Tuesday, April 14, 2009

Endless Revision

For years as a teacher I preached that so much of writing was really rewriting, that revision literally often meant re-seeing a text. How true that remains. Water Cycle is a book that has taken years and years to write, in large part because I had to learn how to write a book, and in large part because I chose a project (perhaps purposefully, perhaps to impose self-punishment) that is intricate, complicated, layered. I've spent the last three or four days not just revisiting a text that most would feel is complete, but working on one more short chapter that might help relieve an itch that has always existed, a need to have one of the dead characters in the book have a chance at touching the reader from beyond the grave.
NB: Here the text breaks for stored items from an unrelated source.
/-! ### `State.setPos` -/

@[simp] theorem State.setPos_pending (s : State) (p : PosId) (x : Position) : (s.setPos p x).pending = s.pending := rfl
@[simp] theorem State.setPos_phase (s : State) (p : PosId) (x : Position) : (s.setPos p x).phase = s.phase := rfl
@[simp] theorem State.setPos_powerFresh (s : State) (p : PosId) (x : Position) : (s.setPos p x).powerFresh = s.powerFresh := rfl
@[simp] theorem State.setPos_pins (s : State) (p : PosId) (x : Position) : (s.setPos p x).pins = s.pins := rfl
@[simp] theorem State.setPos_rate (s : State) (p : PosId) (x : Position) : (s.setPos p x).rate = s.rate := rfl
@[simp] theorem State.setPos_clock (s : State) (p : PosId) (x : Position) : (s.setPos p x).clock = s.clock := rfl
@[simp] theorem State.setPos_tod (s : State) (p : PosId) (x : Position) : (s.setPos p x).tod = s.tod := rfl
@[simp] theorem State.setPos_oneSecond (s : State) (p : PosId) (x : Position) : (s.setPos p x).oneSecond = s.oneSecond := rfl
@[simp] theorem State.setPos_ambient (s : State) (p : PosId) (x : Position) : (s.setPos p x).ambient = s.ambient := rfl
@[simp] theorem State.setPos_rampTable (s : State) (p : PosId) (x : Position) : (s.setPos p x).rampTable = s.rampTable := rfl
@[simp] theorem State.setPos_switchMass (s : State) (p : PosId) (x : Position) : (s.setPos p x).switchMass = s.switchMass := rfl
@[simp] theorem State.setPos_creepLimit (s : State) (p : PosId) (x : Position) : (s.setPos p x).creepLimit = s.creepLimit := rfl
@[simp] theorem State.setPos_margin (s : State) (p : PosId) (x : Position) : (s.setPos p x).margin = s.margin := rfl
@[simp] theorem State.setPos_channels (s : State) (p : PosId) (x : Position) : (s.setPos p x).channels = s.channels := rfl
@[simp] theorem State.setPos_banks (s : State) (p : PosId) (x : Position) : (s.setPos p x).banks = s.banks := rfl
@[simp] theorem State.setPos_windows (s : State) (p : PosId) (x : Position) : (s.setPos p x).windows = s.windows := rfl
@[simp] theorem State.setPos_drawList (s : State) (p : PosId) (x : Position) : (s.setPos p x).drawList = s.drawList := rfl
@[simp] theorem State.setPos_queue (s : State) (p : PosId) (x : Position) : (s.setPos p x).queue = s.queue := rfl
@[simp] theorem State.setPos_comps (s : State) (p : PosId) (x : Position) : (s.setPos p x).comps = s.comps := rfl
@[simp] theorem State.setPos_lanes (s : State) (p : PosId) (x : Position) : (s.setPos p x).lanes = s.lanes := rfl
@[simp] theorem State.setPos_cooling (s : State) (p : PosId) (x : Position) : (s.setPos p x).cooling = s.cooling := rfl
@[simp] theorem State.setPos_work (s : State) (p : PosId) (x : Position) : (s.setPos p x).work = s.work := rfl
@[simp] theorem State.setPos_store (s : State) (p : PosId) (x : Position) : (s.setPos p x).store = s.store := rfl
@[simp] theorem State.setPos_groups (s : State) (p : PosId) (x : Position) : (s.setPos p x).groups = s.groups := rfl
@[simp] theorem State.setPos_esd (s : State) (p : PosId) (x : Position) : (s.setPos p x).esd = s.esd := rfl
@[simp] theorem State.setPos_tripped (s : State) (p : PosId) (x : Position) : (s.setPos p x).tripped = s.tripped := rfl
@[simp] theorem State.setPos_ports (s : State) (p : PosId) (x : Position) : (s.setPos p x).ports = s.ports := rfl
@[simp] theorem State.setPos_freeCtr (s : State) (p : PosId) (x : Position) : (s.setPos p x).freeCtr = s.freeCtr := rfl
@[simp] theorem State.setPos_evt (s : State) (p : PosId) (x : Position) : (s.setPos p x).evt = s.evt := rfl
It is a revision that is a response both to a need I have always felt but never been able to articulate and a reaction to my interpretation of what several agents have been quietly indicating. Mostly this latest revision comes with a thank you to a quality reader who (my youngest daughter) who not only proved a close, and capable reader, but one willing to take me seriously when I asked her questions. 18 and about to leave for college, the quality of her reading reminds me again of why we must never dismiss the young just because they are young, and why we can always sustain hope for our future. Sometime a reader can offer you just the right prompt to make you ask questions of yourself and then return to instincts on how you respond to those questions. Ultimately good revision can be as fulfilling as the initial creative act, for you begin to see the deeper textures, the veins and sinew running within a text that fuel it and hold it together. In the end the focus remains on finding the way to tell all the story as it wishes and needs to be told. It's just that sometime it takes years to listen to the story.